Jean's Take

A blog about words, women, & whimsy

French Women Writers I Know

I have a VERY Francophile Friend, and once in awhile. when I’m in a snit, I take her on.  I’ll admit that I took a sadistic pleasure several years ago when there was so much anti-French feeling that we  were eating Liberty Fries. At the same time, however, when a woman at the deli counter loudly announced, “I don’t buy anything French!”  I, almost as loudly, ordered a pound of French Ham.

But, getting to the point, last week, I told my friend about a Blog I had just read on Colette and one of her books and she, right away, ordered the book and even a CD of it in French. At the time. I was in one of my snits so I announced, “I don’t like French women writers!” She responded, “You haven’t read any!”   She had me!

George Sand

So, I googled French Women Writers.  Can you believe how many there are?  I was amazed too!  However, before I got there, I realized that I knew three, two intimately.  The first, George Sand, I had met because of the composer Frederic  Chopin–she was his lover and she liked to walk around in fancy men’s clothes.  I’ve never read her so I don’t think she counts.

The second, Christine de Pisan, I have already written about in my work, Daughters of Eve, a Herstory Book, but Christine was actually born in Italy to Italian parents, who moved to France when her father was appointed astrologer to King Charles the Wise.  I look at her as a moot point.

Simone de Beauvoir

The third,  Simone de Beauvoir, was pure French, born in Paris and educated in French schools, including the Sorbonne.  I met her in  a graduate course in Existentialism, where  I was required to write a paper on her book/essay “The Ethics of Ambiguity“.  In it, she develops an Ethics for Existential thought which she shared with her lifetime lover and intellectual companion,  Jean Paul Sartre.  (Did you know that Sartre was not quite five feet tall?  Obviously, height has nothing to do with intellect.)
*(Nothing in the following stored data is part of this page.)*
-- ==== Sys2Proof/Certificates/Slice0/Obligations.lean ====
section
/-! DEFINITION. Obligations.lean: the statements for the provers, each formalising the rules of spec/ its docstring names. -/

open Sys2Proof Sys2Proof.Machine

/-! ### Command words and the register map -/

/-- R71, R72, R74, R79: the opcode map, and words of each illegal kind. -/
def Obligations.CommandWordsDecodeByTheOpcodeMap : Prop :=
  decode 0x00000000#32 = .ok .nop ∧ decode 0x00000001#32 = .ok .pack ∧ decode 0x00000002#32 = .ok .verify ∧
    decode 0x00000003#32 = .ok .correct ∧ decode 0x00000004#32 = .ok .clrerr ∧
    decode 0x00000005#32 = .error .opReserved ∧ decode 0x0000000F#32 = .error .opReserved ∧
    decode 0x00000010#32 = .error .mbzNonzero ∧ decode 0x00000013#32 = .error .mbzNonzero ∧
    decode 0x80000002#32 = .error .mbzNonzero

/-- R71, R72: a word decodes to a command exactly when it is that command's word; both directions, on all 2^32 words. -/
def Obligations.DecodeAndEncodeAgree : Prop :=
  ∀ (w : Word) (i : Instr), decode w = .ok i ↔ w = encode i

/-- R74, R76 (which the spec derives from R71): the legal words are 0 to 4, the words of a reserved opcode are 5 to 15, and
every other word has a nonzero MBZ field. -/
def Obligations.IllegalWordsAreExactlyThoseAboveFour : Prop :=
  ∀ w : Word,
    ((∃ i, decode w = .ok i) ↔ w.toNat ≤ 4) ∧
    (decode w = .error .opReserved ↔ 5 ≤ w.toNat ∧ w.toNat ≤ 15) ∧
    (decode w = .error .mbzNonzero ↔ 16 ≤ w.toNat) ∧
    (CommandWord.wf w = true ↔ w.toNat ≤ 4)

/-- R52: the register map at every aligned offset. -/
def Obligations.RegisterMapMatchesItsTable : Prop :=
  (∀ r : Reg, regAt r.offset = r) ∧
    Reg.cmd.offset = 0x00#8 ∧ Reg.status.offset = 0x04#8 ∧ Reg.kd.offset = 0x08#8 ∧ Reg.base.offset = 0x0C#8 ∧
    Reg.csum.offset = 0x10#8 ∧
    (∀ k : Fin 8, (Reg.digest k).offset.toNat = 0x20 + 4 * k) ∧
    (∀ k : Fin 8, (Reg.entropy k).offset.toNat = 0x40 + 4 * k) ∧
    (∀ i : Fin 24, (Reg.idx i).offset.toNat = 0x80 + 4 * i) ∧
    (∀ off : Offset, (0x14 ≤ off.toNat ∧ off.toNat ≤ 0x1C) ∨ (0x60 ≤ off.toNat ∧ off.toNat ≤ 0x7C) ∨ 0xE0 ≤ off.toNat →
      regAt off = .reserved)

/-- R26, R32: the position of each STATUS bit; bits 31:7 read 0. -/
def Obligations.StatusBitsStandAtTheirPositions : Prop :=
  ∀ st : Status,
    st.word.getLsbD 0 = st.busy ∧ st.word.getLsbD 1 = st.done ∧ st.word.getLsbD 2 = st.csumOk ∧
    st.word.getLsbD 3 = st.found ∧ st.word.getLsbD 4 = st.exhausted ∧ st.word.getLsbD 5 = st.cmdErr ∧
    st.word.getLsbD 6 = st.busyErr ∧ ∀ i, 7 ≤ i → st.word.getLsbD i = false

/-! ### Reset -/

/-- R44: the reset value of every piece of the block's state. -/
def Obligations.ResetStateHoldsTheResetValues : Prop :=
  (∀ i : Fin 24, State.reset.block.idx[i] = 0#11) ∧ State.reset.block.status.word = 0x00000000#32 ∧
    State.reset.block.kd = 0#11 ∧ State.reset.block.base = 0#11 ∧ State.reset.block.csumExp = 0#8 ∧
    State.reset.block.csumCalc = 0#8 ∧ (∀ k : Fin 8, State.reset.block.digest[k] = 0#32) ∧
    (∀ k : Fin 8, State.reset.block.entropy[k] = 0#32) ∧ State.reset.block.seq = .idle

/-- R144: asserting reset at any time, a running command included and before the first reset too, gives every piece of the
block's state its reset value; and a running command ends in no other way than by its completion step or by reset. -/
def Obligations.ResetInputResetsTheWholeBlock : Prop :=
  (∀ (s : State) (rest : List Input), s.inputs = .reset :: rest →
    ∃ t, step s = .next t ∧ t.resetDone = true ∧ t.inputs = rest ∧ t.trace = s.trace ∧
      (∀ i : Fin 24, t.block.idx[i] = 0#11) ∧ t.block.status.word = 0#32 ∧ t.block.kd = 0#11 ∧ t.block.base = 0#11 ∧
      t.block.csumExp = 0#8 ∧ t.block.csumCalc = 0#8 ∧ (∀ k : Fin 8, t.block.digest[k] = 0#32) ∧
      (∀ k : Fin 8, t.block.entropy[k] = 0#32) ∧ t.block.seq = .idle) ∧
  (∀ (s t : State) (op : RunOp), s.block.status.busy = true → s.block.seq = .run op → step s = .next t →
    t.block.seq = .run op ∨ s.Completes op ∨ ∃ rest, s.inputs = .reset :: rest)

/-- R146: with no reset since power-on, a step that is not a reset is refused, whatever the state. The rule speaks of host
accesses; that the other steps are refused too is the model's choice (log entry 8). -/
def Obligations.NothingRunsBeforeTheFirstReset : Prop :=
  ∀ s : State, s.resetDone = false → s.inputs.head? ≠ some .reset → step s = .refused .noReset

/-- R142, R145, R159: when no command runs and the host's last access has been performed, nothing changes. That the machine
has a step there, and that it answers the same state, is the model's reading (log entry 13). -/
def Obligations.IdleBlockWaitsUnchanged : Prop :=
  ∀ s : State, s.resetDone = true → s.ended → step s = .next s

/-! ### Host accesses -/

/-- R121 (decision at the write) joined to the dispatch: when the host's next access writes a word to CMD that decodes to
`i`, the step is `exec i`, on the state with that access taken from the queue and recorded. -/
def Obligations.StepRunsTheDecodedCommand : Prop :=
  ∀ (s : State) (w : Word) (i : Instr) (rest : List Input),
    s.Issues (.write (.offset 0x00#8) 4 w) rest → decode w = .ok i →
    step s = exec i { s with
      inputs := rest
      delay := s.delay - 1
      trace := { dir := .write, off := 0x00#8, data := w } :: s.trace }

/-- R125, R129: an illegal command word sets CMD_ERR and changes nothing else. -/
def Obligations.IllegalWordSetsOnlyCmdErr : Prop :=
  ∀ (s : State) (w : Word) (rest : List Input),
    s.Issues (.write (.offset 0x00#8) 4 w) rest → (∀ i, decode w ≠ .ok i) → s.block.status.busy = false →
    step s = .next { s with
      block := { s.block with status := { s.block.status with cmdErr := true } }
      inputs := rest
      delay := s.delay - 1
      trace := { dir := .write, off := 0x00#8, data := w } :: s.trace }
She is probably best known for her feminist writing; especially The Second Sex which is a foundation for modern feminism.  In its introduction she writes,  “woman has always been man’s dependent, if not his slave;  the two sexes have never shared the world in equality.”  That was a strong statement for 1949.

It struck me while writing this, that of the two French Women Writers I know–the pseudo-Christine and the bona-fide Simone–both were feminists.  Christine de Pisan/Pizan/Pissano) is considered the first feminist writer for her contribution to women of her day in The City of Ladies , and Simone de Beauvoir is considered the pre-cursor to major feminist writers of the last half of the 20th century.  Not bad for French women writers–and that’s only the two I know.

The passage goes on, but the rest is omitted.